Optical properties of the pseudogap state in underdoped cuprates

TL;DR

This paper explains the optical properties of underdoped cuprates in the pseudogap state using the resonating valence bond spin-liquid model, emphasizing the role of correlations and Fermi surface changes over effective mass increases.

Contribution

It demonstrates that the pseudogap's effects on optical conductivity are due to Gutzwiller factors and Fermi surface shrinking, not effective mass enhancement, aligning with experimental observations.

Findings

Persistent Drude response at low doping levels.

No significant increase in optical effective mass observed.

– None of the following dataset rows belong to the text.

-- ==== Sys2Proof/Machine/HeadOps.lean ====
section
/-!
DEFINITION. The shared operations of the head monitor (spec/05): excursions and alerts, averages, correction, warm-up,
park, and what the pins do to it.
-/

namespace Sys2Proof.Machine

/-- The emitter bias enable on the head port (R108). -/
def State.emitterBias (s : State) : Bool := s.head.state != .parked

/-- The fiche sequence number a report carries: 0 where no record exists (R1). -/
def State.ficheSeq (s : State) : FicheSeq :=
  match s.job.fiche with
  | some f => f.seq
  | none => 0

/-- A frame is in progress (spec/03: EXPOSING, HOLDING and FLOODING). -/
def EngineState.inFrame : EngineState → Bool
  | .exposing | .holding | .flooding => true
  | .idle | .waitOpen | .moving | .frameEnd => false

/-- The engine takes a limit excursion (R84, R116): LIMIT for a frame in progress, nothing otherwise. -/
def signalExcursion (s : State) : State :=
  match s.engine.exposure with
  | some x =>
    if s.engine.state.inFrame then
      s.setEngine { s.engine with exposure := some { x with flags := { x.flags with limit := true } } }
    else s
  | none => s

/-- An ALERT of one kind where its state changed from CLEAR to ACTIVE and alert reports are enabled (R119); while the
link is DOWN none is made. -/
def limitAlert (kind : AlertKind) (value : Nat) (old new : Bool) (s : State) : State :=
  if !old && new && s.tables.unit.alertReports then
    composeDiscard
      (.limitAlert { kind := kind, value := value, basis := s.profile.basis,
                     limit := match kind with
                       | .overLimit => s.profile.overLimit
                       | .underLimit => s.profile.underLimit
                     headState := s.head.state, seq := s.ficheSeq }) s
  else s

/-- A value is compared against the pinned profile's limits (R115 to R119). -/
def compareValue (v : Nat) (s : State) : State :=
  let isOver := decide (s.profile.overLimit < v)
  let isUnder := decide (v < s.profile.underLimit)
  let over' := alertAfter s.profile.alertMode s.head.overActive isOver
  let under' := alertAfter s.profile.alertMode s.head.underActive isUnder
  let s1 := if isOver || isUnder then signalExcursion s else s
  limitAlert .underLimit v s.head.underActive under'
    (limitAlert .overLimit v s.head.overActive over'
      (s1.setHead { s1.head with overActive := over', underActive := under' }))

/-- Both alert states are set to CLEAR, with no report (R114, R120, R134, R135). -/
def clearAlerts (s : State) : State := s.setHead { s.head with overActive := false, underActive := false }

/-- c and the saturation indicator are computed from the standing m_avg under the pinned profile (R122). -/
def computeCorrection (s : State) : State :=
  s.setHead { s.head with c := (correctionOf s.profile s.head.mAvg).1, sat := (correctionOf s.profile s.head.mAvg).2 }

/-- The head is parked (R109). -/
def parkHead (s : State) : State :=
  s.setHead { s.head with
    state := .parked, mValid := false, sum := 0, count := 0, len := none, c := Config.unity, sat := false,
    warmCounter := 0, warmTimer := none, parkTimer := none }

/-- The head monitor is told that a profile is pinned (R113); the pin marks are already set. -/
def headPinned (s : State) : State :=
  let s1 := clearAlerts (s.setHead { s.head with sum := 0, count := 0, len := none, warmCounter := 0 })
  if s.head.mValid then computeCorrection s1 else s1

/-- The head monitor is told that the pins are released (R114). -/
def headUnpinned (s : State) : State := clearAlerts (s.setHead { s.head with sum := 0, count := 0, len := none })

/-- The job controller asks for READY (R125, R126). -/
def askReady (s : State) : State :=
  match s.head.state with
  | .parked =>
    s.setHead { s.head with
      state := .warming, sum := 0, count := 0, len := none, warmCounter := 0, warmTimer := some Config.warmTimeout }
  | .warming => s
  | .ready => s.setHead { s.head with parkTimer := none }

/-- The park timer starts where the job is IDLE and the head READY, at the park delay as it stands; a delay of 0 leaves
it stopped (R130). -/
def startPark (s : State) : State :=
  if s.job.state = .idle ∧ s.head.state = .ready ∧ 0 < s.tables.unit.parkDelay then
    s.setHead { s.head with parkTimer := some (s.tables.unit.parkDelay * 1000) }
  else s

/-- The length of an average that begins now (R111). -/
def averageLength (s : State) : Nat :=
  if s.tables.pins.isSome then s.profile.averaging
  else if (s.tables.profileEntry 0).valid then (s.tables.profileEntry 0).fields.averaging
  else Config.defaultAverage

/-- The warm counter after a completed average under a pinned profile (R127), and READY where it reaches the warm count
(R128). -/
def updateWarm (s : State) : State :=
  if s.head.state = .warming ∧ s.tables.pins.isSome = true then
    let k := if s.profile.underLimit ≤ s.head.mAvg ∧ s.head.mAvg ≤ s.profile.overLimit then s.head.warmCounter + 1 else 0
    if s.profile.warmCount ≤ k then
      startPark (s.setHead { s.head with state := .ready, warmCounter := k, warmTimer := none })
    else s.setHead { s.head with warmCounter := k }
  else s

/-- The completion of an average of n conversions (R111, R112). -/
def completeAverage (n : Nat) (s : State) : State :=
  let s1 := s.setHead { s.head with
    mAvg := averageOf s.head.sum n, mValid := true, sum := 0, count := 0, len := none }
  let s2 := if s.tables.pins.isSome && s.profile.basis == .averaged then compareValue s1.head.mAvg s1 else s1
  let s3 := if s.tables.pins.isSome then computeCorrection s2 else s2
  updateWarm s3

/-- A completed conversion (R110, R111) of a WARMING or READY head. Under basis RAW its raw value is compared before the
average that it completes is dealt with; the spec does not order the two (log 34, the model's choice). -/
def takeConversion (raw : Nat) (s : State) : State :=
  let n := s.head.len.getD (averageLength s)
  let s1 := s.setHead { s.head with raw := raw, sum := s.head.sum + raw, count := s.head.count + 1, len := some n }
  let s2 := if s.tables.pins.isSome && s.profile.basis == .raw then compareValue raw s1 else s1
  if s2.head.count = n then completeAverage n s2 else s2

end Sys2Proof.Machine
end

Optical conductivity reduction explained by correlations and Fermi surface changes.

Abstract

Recent optical measurements of deeply underdoped cuprates have revealed that a coherent Drude response persists well below the end of the superconducting dome. In addition, no large increase in optical effective mass has been observed, even at dopings as low as 1%. We show that this behavior is consistent with the resonating valence bond spin-liquid model proposed by Yang, Rice, and Zhang. In this model, the overall reduction in optical conductivity in the approach to the Mott insulating state is caused not by an increase in effective mass, but by a Gutzwiller factor, which describes decreased coherence due to correlations, and by a shrinking of the Fermi surface, which decreases the number of available charge carriers. We also show that in this model, the pseudogap does not modify the low-temperature, low-frequency behavior, though the magnitude of the conductivity is greatly reduced by the Gutzwiller factor. Similarly, the profile of the temperature dependence of the microwave conductivity is largely unchanged in shape, but the Gutzwiller factor is essential in understanding the observed difference in magnitude between ortho-I and -II YBa$_2$Cu$_3$O$_y$.